* Instructions to follow
Below is a listing. Write out exactly its lines between the one holding "node), if_neg Bool.false_ne_true]" and the one holding "deliverRef p r s = dropRef p.port r .delivered (modNode", inclusive.

* Given data
== Segment start ==

theorem outcomeOf_delivered {dest : Address} {acceptLow : Bool} (h : acceptLow = true ∨ 120 ≤ dest.val) :
    outcomeOf dest acceptLow false = .delivered := by
  rw [outcomeOf, if_neg Bool.false_ne_true]
  rcases h with h | h
  · rw [h, if_pos rfl, ite_self]
  · rw [if_pos h]

theorem outcomeOf_missed {dest : Address} {acceptLow refuseLow : Bool} (h : refuseLow = true ∨ (acceptLow = false ∧ dest.val < 120)) :
    Missed (outcomeOf dest acceptLow refuseLow) := by
  rw [outcomeOf]
  rcases h with h | ⟨silent, node⟩
  · rw [if_pos h]
    exact ⟨nofun, nofun⟩
  · rw [silent, if_neg (not_le.mpr node), if_neg Bool.false_ne_true]
    split <;> exact ⟨nofun, nofun⟩

theorem deliverRef_node {p : SegPort} {r : Ref} {s : State} {i : Fin 120} (h : (slotOf r s).frame.dest.val = i.val) :
    deliverRef p r s = dropRef p.port r .delivered (modNode i (fun e => { e with failures := 0 }) (countPort p .delivered 1 s)) := by
  rw [deliverRef, nodeDelivered, nodeIndex?_node h]

theorem deliverRef_group {p : SegPort} {r : Ref} {s : State} (h : 120 ≤ (slotOf r s).frame.dest.val) :
    deliverRef p r s = dropRef p.port r .delivered (countPort p .delivered 1 s) := by
  have none : nodeIndex? (slotOf r s).frame.dest = none := dif_neg (not_lt.mpr h)
  rw [deliverRef, nodeDelivered, none]

/-- Settles O34. -/
theorem attemptEndTakesOutcome : Obligations.AttemptEndTakesOutcome := by
  refine ⟨?_, endFrame_eq, fun q r s => rfl, fun p r reason s => ⟨rfl, rfl⟩,
    fun p r s => ⟨fun i => deliverRef_node, deliverRef_group⟩⟩
  rintro p low slots sy early pt frame r s ended rfl hears rx tx holder hended
  have port : (withHeard p pt s).ports[p] = pt := withHeard_port p pt s
  have talks : attemptOf (withHeard p pt s).ports[p] = some ⟨false, frame⟩ := by
    rw [port]
    exact attemptOf_talking (.inr ((heard_tx hears).trans tx))
  have held : (setTx p .idle (withHeard p pt s)).pool.queues[p.port].holder = some r := holder
  have limit : (setTx p .idle (withHeard p pt s)).ports[p].retryLimit = s.ports[p].retryLimit := by
    rw [setTx, modPort_port, port]
    exact (hearSymbols_frame hears.2).retryLimit
  refine ⟨fun at' before acceptLow refuseLow ends bits => ?_, fun no => ?_⟩
  · rw [exec_attemptEnd hears rx tx ends, readings_eq bits, endAttempt_frame talks, hended]
    refine ⟨fun clear accepted => ?_, fun bad => ?_⟩
    · rw [clear, outcomeOf_delivered accepted, if_neg nofun, refEnded_delivered held]
    · have missed := outcomeOf_missed bad
      rw [if_neg missed.2]
      refine ⟨fun unmarked within => ?_, fun unmarked beyond => ?_, fun m marked => ?_⟩
      · rw [refEnded_missed missed held unmarked, limit, if_pos within]
      · rw [refEnded_missed missed held unmarked, limit, if_neg (not_le.mpr beyond)]
      · rw [refEnded_missed_marked missed held marked]
  · exact exec_attemptEnd_short hears rx tx no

== Segment end ==

* Output of the task
  · rw [silent, if_neg (not_le.mpr node), if_neg Bool.false_ne_true]
    split <;> exact ⟨nofun, nofun⟩

theorem deliverRef_node {p : SegPort} {r : Ref} {s : State} {i : Fin 120} (h : (slotOf r s).frame.dest.val = i.val) :
    deliverRef p r s = dropRef p.port r .delivered (modNode i (fun e => { e with failures := 0 }) (countPort p .delivered 1 s)) := by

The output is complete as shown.